Feces collection, 16S rDNA Sequencing and Untargeted metabolomic analysis

Collection of fecal samples was performed during 8 am and 11 am in the day before euthanasia. The pellets collected were stored at −80 °C. The feces DNA extraction, polymerase chain reaction, library construction and sequencing were performed as previously described(18). Diversity indices were calculated using QIIME2. Principal coordinate analysis was performed using Calypso online tools. The relative abundances, Spearman correlation coefficients, and heatmap were calculated and compared using T packages. Spearman’s rank correlations at the genus level were calculated as our previous study(19).

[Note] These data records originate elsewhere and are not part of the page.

theorem LineRequest.malformed (hi : LineRequest i dt type seq true g inRec false) (hu : (s.elapse dt).Plain) (h : (s.elapse dt).Hears seq)
    (hc : type = 1 ∨ (s.elapse dt).dbg.connected = true) (hf : (s.elapse dt).firmware = true ∨ inRec = true) :
    Completes i s fun t => ∃ why, 1 ≤ why ∧ why ≤ 6 ∧ t = (s.elapse dt).probed.used.wlRespond type seq 3 [why] := by
  obtain ⟨body, hi⟩ := hi
  obtain ⟨why, hlow, hhigh, hsent⟩ := malformed_sent (type := type) (seq := seq) (s.elapse dt).probed
  obtain ⟨t, ht, he⟩ := completes_response (hi s) hu ((wlRun_malformed h hc hf).trans hsent) (by simp) (by simp)
  exact ⟨t, ht, why, hlow, hhigh, he⟩

end

/-! The requests of R467. -/

theorem connect_request (dt seq : Nat) (c : Bool) (f : List Nat) :
    LineRequest (.connect dt seq c f) dt 0x01 seq c f true (f.length == 3) := ⟨_, fun _ => rfl⟩

/-- Every request but CONNECT, with its type: the list of the statement. (Lean compiles no constructor of so large a type, hence noncomputable.) -/
noncomputable def windlassRows (dt seq : Nat) (c : Bool) (f : List Nat) (b : Bytes) : List (Nat × Instr) :=
  [(0x02, .disconnect dt seq c f), (0x03, .wlStatus dt seq c f), (0x04, .csrRead dt seq c f), (0x10, .wlHalt dt seq c f),
    (0x11, .wlResume dt seq c f), (0x12, .wlStep dt seq c f), (0x13, .bpSet dt seq c f), (0x14, .bpClear dt seq c f), (0x15, .regRead dt seq c f),
    (0x16, .regWrite dt seq c f), (0x17, .wlMemRead dt seq c f), (0x18, .wlMemWrite dt seq c f), (0x19, .wlChanAbandon dt seq c f),
    (0x20, .wlTosen dt seq c b), (0x21, .poll dt seq c f)]

/-- What the checks of the line see of a request other than CONNECT: its fields `g` come of the operands, Recovery serves of them DISCONNECT,
CSR_READ and the STATUS of the device, and seven fields with a length of 0, or eight bytes, are no request's form. -/
structure RowForm (type : Nat) (f : List Nat) (b : Bytes) (g : List Nat) (inRec lenOk : Bool) : Prop where
  other : type ≠ 1
  fields : f ≠ [] → b ≠ [] → g ≠ []
  inRec : inRec = true → type = 2 ∨ type = 4 ∨ nth f 0 = 0xFF
  form : f.length = 7 → nth f 3 = 0 → b.length = 8 → lenOk = false

theorem fieldsOf_ne_nil {b : Bytes} (h : b ≠ []) : fieldsOf b ≠ [] := by
  have hlen : 0 < b.length := List.length_pos_iff.mpr h
  have hceil : ceilDiv b.length 8 ≠ 0 := by unfold ceilDiv; omega
  simpa [fieldsOf] using hceil
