-- ==== Sys2Proof/Word.lean ====
section
/-! DEFINITION. Word types of the PX4 (R5, R40, R46) and sparse maps as plain data. -/

namespace Sys2Proof

/-- One byte (R5). -/
abbrev Byte := BitVec 8
/-- One 32-bit register, constant or payload word (R12, R46). -/
abbrev Word := BitVec 32
/-- One instruction word, table word or register pair (R40, R47). -/
abbrev DWord := BitVec 64
/-- A mask with one bit per lane: em, a predicate, a mask of faulting lanes (R22, R46, R383). -/
abbrev LaneMask := BitVec 32

/-- A sparse map as plain data: keys strictly rising, no entry equal to what an unlisted key reads as. -/
abbrev NMap (α : Type) := List (Nat × α)

/-- Bit `n` of a lane mask. -/
def laneBit (m : LaneMask) (l : Nat) : Bool := m.getLsbD l

/-- The thirty-two lanes in ascending order (R22). -/
def allLanes : List Nat := List.range 32

end Sys2Proof
end

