-- ==== Sys2Proof/Syntax.lean ====
section
/-! DEFINITION. The syntax: operand codes, the seven word formats (R42, R50 to R55), tokens (R12), packets (R293),
and Instr, one constructor per row of spec/opcode_table.json. -/

namespace Sys2Proof

/-! ## Operand codes and small fields -/

/-- The special registers of R46, codes 0xD0 to 0xDE in order. -/
inductive Special where
  | lane | inst | tag | colour | width | grp | core | die | dev | ncores | gtclo | gtchi | slot | team | clus
  deriving DecidableEq, Repr

/-- An operand code that R46 does not reserve. -/
inductive Operand where
  | v (n : Fin 128) | k (n : Fin 64) | inp (n : Fin 8) | sp (x : Special) | p (n : Fin 7) | em | zero
  deriving DecidableEq, Repr

/-- Field C: an operand code, or IMM8 when IC = 1 (R42, R44). -/
inductive Src3 where
  | op (o : Operand) | imm (b : Byte)
  deriving DecidableEq, Repr

/-- The guard (R43): G = 7 always, else predicate pG, inverted by GN. -/
inductive Guard where
  | always | pred (n : Fin 7) (neg : Bool)
  deriving DecidableEq, Repr

/-- The type codes of R48; `h16` is T = 0xE, S16 or N16 by MOD[2]. -/
inductive Ty where
  | b32 | s32 | n32 | s64 | n64 | f32 | f16 | bf16 | e4m3 | e5m2 | e3m2 | e2m3 | e2m1 | rn32 | h16
  deriving DecidableEq, Repr

/-- The scopes of R50 and R277, narrowest first. -/
inductive Scope where
  | grp | team | clus | die | dev | dom | pool | sys
  deriving DecidableEq, Repr

/-- The ORDER field of R50. -/
inductive Order where
  | rlx | acq | rel | ar
  deriving DecidableEq, Repr

/-- The partitions of a core's SRAM (R150). -/
inductive Buf where
  | frame | w | a | c
  deriving DecidableEq, Repr

/-! ## Formats -/

/-- Format F0 (R42). -/
structure F0 where
  fn : BitVec 4
  d : Operand
  a : Operand
  b : Operand
  c : Src3
  g : Guard
  t : Ty
  md : BitVec 3
  x : Byte
  deriving DecidableEq, Repr

/-- Format F1 (R50). -/
structure F1 where
  fn : BitVec 4
  d : Operand
  a : Operand
  b : Operand
  c : Src3
  g : Guard
  scope : Scope
  order : Order
  flag : BitVec 4
  l1pol : BitVec 2
  l2pol : BitVec 2
  deriving DecidableEq, Repr

/-- Format F2 (R51). -/
structure F2 where
  fn : BitVec 4
  dblk : BitVec 12
  slot : BitVec 3
  tag : Operand
  pay : Operand
  g : Guard
  col : Operand
  plen : BitVec 4
  rsc : Scope
  deriving DecidableEq, Repr

/-- Format F3 (R52). -/
structure F3 where
  fn : BitVec 4
  d : Operand
  a : Operand
  b : Operand
  fb : Operand
  g : Guard
  shape : BitVec 4
  spar : BitVec 2
  gangb : Bool
  flag : BitVec 4
  deriving DecidableEq, Repr

/-- Format F4 (R53). -/
structure F4 where
  fn : BitVec 4
  desc : Operand
  a : Operand
  b : Operand
  c : Src3
  g : Guard
  tbuf : BitVec 3
  flag : BitVec 4
  tok : Bool
  texit : BitVec 3
  deriving DecidableEq, Repr

/-- Format F5, the clause header (R55). -/
structure F5 where
  wait : BitVec 12
  set0 : BitVec 4
  v0 : Bool
  set1 : BitVec 4
  v1 : Bool
  len : BitVec 7
  deriving DecidableEq, Repr

/-- Format F6 (R54). -/
structure F6 where
  fn : BitVec 4
  d : Operand
  a : Operand
  b : Operand
  c : Src3
  g : Guard
  code : BitVec 12
  deriving DecidableEq, Repr

/-! ## Tokens and packets -/

/-- What the KIND of R293 says of a token: ordinary, end of stream (R372), handler (R384), notify (R309). -/
inductive TokKind where
  | normal | eos | handler | notify
  deriving DecidableEq, Repr

/-- A token (R12); PLEN is the payload's length minus one. -/
structure Token where
  kind : TokKind
  blk : BitVec 12
  slot : BitVec 3
  colour : BitVec 12
  wlog : BitVec 3
  rscope : Scope
  tag : Word
  payload : List Word
  deriving DecidableEq, Repr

The liquid chromatography-mass spectrometry (LC-MS) was employed to analyze the fecal metabolome. We used the ACQUITY UPLC system (Waters Corporation, Milford, MA, USA) coupled with an AB SCIEX Triple TOF 6600 System (AB SCIEX, Framingham, MA, USA) in positive- and negative-ion modes as described previously (20, 21).

RNA sequencing and bioinformatics analysis

We used TRIzol reagent (Invitrogen, Carlsbad, CA, USA) to extract the RNA, then assess the RNA integrity by Bioanalyzer 2100 (Agilent, CA, USA). Poly(A) RNA was purified and fragmented into small pieces, and reverse-transcribed to synthesize cDNA, treated with U-labeled double-stranded DNAs with the heat-labile enzyme UDG, then amplified. Lastly, the products were sequenced on an Illumina Novaseq 6000 platform (LC-Biotechnology Co., Ltd., Hangzhou, China).

The Fastp software was used for quality control. HISAT2 was used to map the reads and the StringTie was used to assemble them. The different mRNAs were selected as the following criteria: mRNAs with fold change of >2 or <0.5 and P < 0.05 in a parametric F-test comparing nested linear models.

Statistical analysis

All data in gut function and behavioral tests were showed as the mean ± SEM. Statistical analysis was performed by using Student’s t-test for comparisons between cold water group and control group. Statistical analysis for bioinformatics data of RNA-seq, gut microbiota, and metabolites was performed using the R package vegan. The P value less than 0.05 was regarded as statistical significance.

Cold stress inhibits colonic motility and increases gut permeability in mice

A total of 15 mice (8 in control group and 7 in cold water group) were able to complete the experiment, as one mouse died from choking during intragastric administration. In the cold stress group, lower fecal output (t = 2.493, P = 0.027) (Figure 1A), lower fecal moisture percentage (t = 4.815, P < 0.001) (Figure 1B) and lower Bristol scores (t = 3.015, P = 0.010) (Figure 1C) were observed. These results suggest that cold stress induce a decreased gut motility, which are consistent with previous studies(22). Altered fecal properties, bloody stools and weight loss are the most important characteristics in IBD, then we used the DAI scores to evaluate the severity of the colitis. We found that the DAI scores in the cold water group were significantly higher than in the control group (t = -4.861, P < 0.001) (Figure 1D). Correspondingly, hematoxylin-eosin staining showed sparse intestinal villus, and edema in the intestinal villi of the jejunum (Figure 1E), a significant reduction in goblet cells, an enhanced inflammation response, and an elevated histological score in the colon (t = -2.193, P = 0.047) (Figure 1F). As to the gut barrier, we found the expression of ZO-1 and ZO-2 were lower by western blot (Figure 1G), compared to that in the control group. The immunofluorescence results confirmed the lower expression of ZO-2 in the cold water group (Figure 1H).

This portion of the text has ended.